(Records from a collection)
/-- A program ends. Pass: its units are on the media and its samples are queued. Fail: PROG_FAIL, the count, and recovery from
the DRAM copy (R103, R151, R228, R231). Nothing is sampled during the dump (R464). -/
def programEnd (die : Nat) (j : FJob) (pass : Bool) (d : Dev) : Dev :=
  let c := chOf die
  let d0 := if pass then d else
    let x := dieGet d die
    diePut { d with hw := irq d.hw (irqFch c) 11 } die { x with progFails := satAdd 16 x.progFails 1 }
  match j.serves with
  | .row sb row member =>
    match sbGet d0 sb with
    | none => d0
    | some s =>
      if pass then
        let lastWl := decide (member = parityOf s row)
        let d1 := unitsProgram sb (memberKs d0 s row member) d0
        let r := if flushing d0 then (0, d1) else rawSamples die j.block j.wl sb row member j.slc lastWl d1
        let done := (match sbGet r.2 sb with | some s1 => s1.rowsDone.contains row | none => false)
        if done then
          { r.2 with med := { r.2.med with staged := r.2.med.staged.filter (fun q =>
              !((memberKs r.2 s row member).map (fun k => uk sb k)).contains q.1) } }
        else rowStep sb row (rowHold sb row r.1 r.2)
      else memberFail die j.block sb row member d0
  | .pilot sb =>
    if pass then
      let d1 := pilotMark die j 2 d0
      if flushing d0 then d1 else pilotSamples die j.block sb j.slc d1
    else pilotFail die j.block sb d0
  | _ => d0

/-- A block after its erase passed: free with its count raised; retired instead when it was suspect or has reached its wear
limit (R326, R327). Running collection goes on (R286). -/
def eraseDone (die b : Nat) (d : Dev) : Dev :=
  let x := blkGet d die b
  let n := x.erases + 1
  let lim := fld (rd d.hw R.AFFINEUR_WEAR) 16 16
  let d1 := blkPut d die b { Blk.init with erases := n, urgents := x.urgents }
  gcAgain (if x.suspect || (decide (lim ≠ 0) && decide (lim * (prof d).npe ≤ 100 * n)) then blkRetire die b d1 else d1)

/-- A secure erase: its block is awaited by a secure operation that has begun; such an erase is verified (R110, R112). -/
def eraseSecure (d : Dev) (die b : Nat) : Bool := d.med.secure.any (fun o => o.blocks.contains (die, b))

/-- The next block that a return erases, from `b` upward: retired blocks are skipped (R169, R327). -/
def retNext (die b ret : Nat) (d : Dev) : Dev :=
  match ((List.range ((prof d).nblk - b)).map (fun i => b + i)).find? (fun k => decide ((blkGet d die k).st ≠ .retired)) with
  | some k =>
    jobAdd die (.retErase false) true false k 0 (diePut d die { (dieGet d die) with returning := some (k, ret) })
  | none => retEnd die true none d

/-- A return's erase ends: erase-verified, erased once more, or retired; more than 10 % retired fails the return (R169, R170). -/
def retErased (die : Nat) (j : FJob) (again ok : Bool) (d : Dev) : Dev :=
  match (dieGet d die).returning with
  | none => d
  | some (b, ret) =>
    if ok then
      let x := blkGet d die j.block
      retNext die (b + 1) ret (blkPut d die j.block { Blk.init with erases := x.erases + 1, urgents := x.urgents })
    else if !again then jobAdd die (.retErase true) true j.slc j.block 0 d
    else
      let d1 := blkRetire die j.block d
      if (prof d).nblk < 10 * (ret + 1) then retEnd die false (some 13) d1 else retNext die (b + 1) (ret + 1) d1

/-- An erase ends (R151, R112, R169). `verified` is the erase-verify of a secure erase or a return. -/
def eraseEnd (die : Nat) (j : FJob) (pass verified : Bool) (d : Dev) : Dev :=
  let c := chOf die
  let d0 := if pass then d else
    let x := dieGet d die
    diePut { d with hw := irq d.hw (irqFch c) 12 } die { x with eraseFails := satAdd 16 x.eraseFails 1 }
  match j.serves with
  | .retErase again => retErased die j again (pass && verified) d0
  | .erase again =>
    if !pass then blkRetire die j.block d0
    else if eraseSecure d0 die j.block && !verified then
      if again then blkRetire die j.block d0 else jobAdd die (.erase true) true j.slc j.block 0 d0
    else placeLoose (eraseDone die j.block d0)
  | _ => d0

/-- Training the targets of a channel that wait for it, in CE order: one whose awaited LUNs are not all ready holds back those after it.
The returning dies of a trained target begin their erases (R155, R169). `ok` says of each target whether its training succeeds. -/
def trainFrom (c : Nat) (ok : BitVec 4) : List Nat → Dev → Dev
  | [], d => d
  | ce :: rest, d =>
    let ds := (targetDies d c ce).filter (fun n => awaited d n)
    if !(chanGet d c).needTrain.getLsbD ce || ds.isEmpty then trainFrom c ok rest d
    else if !ds.all (fun n => (dieGet d n).ready) then d
    else
      let d1 := targetTrain c ce (ok.getLsbD ce) d
      trainFrom c ok rest (if ok.getLsbD ce then ds.foldl (fun x n =>
          match (dieGet x n).returning with
          | some (0, 0) => if (dieGet x n).pq.isEmpty then retNext n 0 0 x else x
          | _ => x) d1
        else d1)

/-- A reset ends on a LUN: it is ready; a returning die's identity is checked; targets whose LUNs are all ready are trained (R155, R163,
R169, R170). -/
def resetEnd (die : Nat) (idOk : Bool) (ok : BitVec 4) (d : Dev) : Dev :=
  let c := chOf die
  let d1 := diePut d die { (dieGet d die) with ready := true }
  let d2 := if (dieGet d1 die).returning.isSome then
      (if idOk then busUse die [.readId, .readParameterPage] d1 else retEnd die false (some 10) (busUse die [.readId, .readParameterPage] d1))
    else d1
  bringupCheck c (trainFrom c ok (List.range 4) d2)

* _ABOUT THIS TASK_:
Repeat all of the entries exactly.

* _TASK RESPONSE_:
/-- A program ends. Pass: its units are on the media and its samples are queued. Fail: PROG_FAIL, the count, and recovery from
the DRAM copy (R103, R151, R228, R231). Nothing is sampled during the dump (R464). -/
def programEnd (die : Nat) (j : FJob) (pass : Bool) (d : Dev) : Dev :=
  let c := chOf die
  let d0 := if pass then d else
    let x := dieGet d die
    diePut { d with hw := irq d.hw (irqFch c) 11 } die { x with progFails := satAdd 16 x.progFails 1 }
  match j.serves with
  | .row sb row member =>
    match sbGet d0 sb with
    | none => d0
    | some s =>
      if pass then
        let lastWl := decide (member = parityOf s row)
        let d1 := unitsProgram sb (memberKs d0 s row member) d0
        let r := if flushing d0 then (0, d1) else rawSamples die j.block j.wl sb row member j.slc lastWl d1
        let done := (match sbGet r.2 sb with | some s1 => s1.rowsDone.contains row | none => false)
        if done then
          { r.2 with med := { r.2.med with staged := r.2.med.staged.filter (fun q =>
              !((memberKs r.2 s row member).map (fun k => uk sb k)).contains q.1) } }
        else rowStep sb row (rowHold sb row r.1 r.2)
      else memberFail die j.block sb row member d0
  | .pilot sb =>
    if pass then
      let d1 := pilotMark die j 2 d0
      if flushing d0 then d1 else pilotSamples die j.block sb j.slc d1
    else pilotFail die j.block sb d0
  | _ => d0

/-- A block after its erase passed: free with its count raised; retired instead when it was suspect or has reached its wear
limit (R326, R327). Running collection goes on (R286). -/
def eraseDone (die b : Nat) (d : Dev) : Dev :=
  let x := blkGet d die b
  let n := x.erases + 1
  let lim := fld (rd d.hw R.AFFINEUR_WEAR) 16 16
  let d1 := blkPut d die b { Blk.init with erases := n, urgents := x.urgents }
  gcAgain (if x.suspect || (decide (lim ≠ 0) && decide (lim * (prof d).npe ≤ 100 * n)) then blkRetire die b d1 else d1)

/-- A secure erase: its block is awaited by a secure operation that has begun; such an erase is verified (R110, R112). -/
def eraseSecure (d : Dev) (die b : Nat) : Bool := d.med.secure.any (fun o => o.blocks.contains (die, b))

/-- The next block that a return erases, from `b` upward: retired blocks are skipped (R169, R327). -/
def retNext (die b ret : Nat) (d : Dev) : Dev :=
  match ((List.range ((prof d).nblk - b)).map (fun i => b + i)).find? (fun k => decide ((blkGet d die k).st ≠ .retired)) with
  | some k =>
    jobAdd die (.retErase false) true false k 0 (diePut d die { (dieGet d die) with returning := some (k, ret) })
  | none => retEnd die true none d

/-- A return's erase ends: erase-verified, erased once more, or retired; more than 10 % retired fails the return (R169, R170). -/
def retErased (die : Nat) (j : FJob) (again ok : Bool) (d : Dev) : Dev :=
  match (dieGet d die).returning with
  | none => d
  | some (b, ret) =>
    if ok then
      let x := blkGet d die j.block
      retNext die (b + 1) ret (blkPut d die j.block { Blk.init with erases := x.erases + 1, urgents := x.urgents })
    else if !again then jobAdd die (.retErase true) true j.slc j.block 0 d
    else
      let d1 := blkRetire die j.block d
      if (prof d).nblk < 10 * (ret + 1) then retEnd die false (some 13) d1 else retNext die (b + 1) (ret + 1) d1

/-- An erase ends (R151, R112, R169). `verified` is the erase-verify of a secure erase or a return. -/
def eraseEnd (die : Nat) (j : FJob) (pass verified : Bool) (d : Dev) : Dev :=
  let c := chOf die
  let d0 := if pass then d else
    let x := dieGet d die
    diePut { d with hw := irq d.hw (irqFch c) 12 } die { x with eraseFails := satAdd 16 x.eraseFails 1 }
  match j.serves with
  | .retErase again => retErased die j again (pass && verified) d0
  | .erase again =>
    if !pass then blkRetire die j.block d0
    else if eraseSecure d0 die j.block && !verified then
      if again then blkRetire die j.block d0 else jobAdd die (.erase true) true j.slc j.block 0 d0
    else placeLoose (eraseDone die j.block d0)
  | _ => d0

/-- Training the targets of a channel that wait for it, in CE order: one whose awaited LUNs are not all ready holds back those after it.
The returning dies of a trained target begin their erases (R155, R169). `ok` says of each target whether its training succeeds. -/
def trainFrom (c : Nat) (ok : BitVec 4) : List Nat → Dev → Dev
  | [], d => d
  | ce :: rest, d =>
    let ds := (targetDies d c ce).filter (fun n => awaited d n)
    if !(chanGet d c).needTrain.getLsbD ce || ds.isEmpty then trainFrom c ok rest d
    else if !ds.all (fun n => (dieGet d n).ready) then d
    else
      let d1 := targetTrain c ce (ok.getLsbD ce) d
      trainFrom c ok rest (if ok.getLsbD ce then ds.foldl (fun x n =>
          match (dieGet x n).returning with
          | some (0, 0) => if (dieGet x n).pq.isEmpty then retNext n 0 0 x else x
          | _ => x) d1
        else d1)

/-- A reset ends on a LUN: it is ready; a returning die's identity is checked; targets whose LUNs are all ready are trained (R155, R163,
R169, R170). -/
def resetEnd (die : Nat) (idOk : Bool) (ok : BitVec 4) (d : Dev) : Dev :=
  let c := chOf die
  let d1 := diePut d die { (dieGet d die) with ready := true }
  let d2 := if (dieGet d1 die).returning.isSome then
      (if idOk then busUse die [.readId, .readParameterPage] d1 else retEnd die false (some 10) (busUse die [.readId, .readParameterPage] d1))
    else d1
  bringupCheck c (trainFrom c ok (List.range 4) d2)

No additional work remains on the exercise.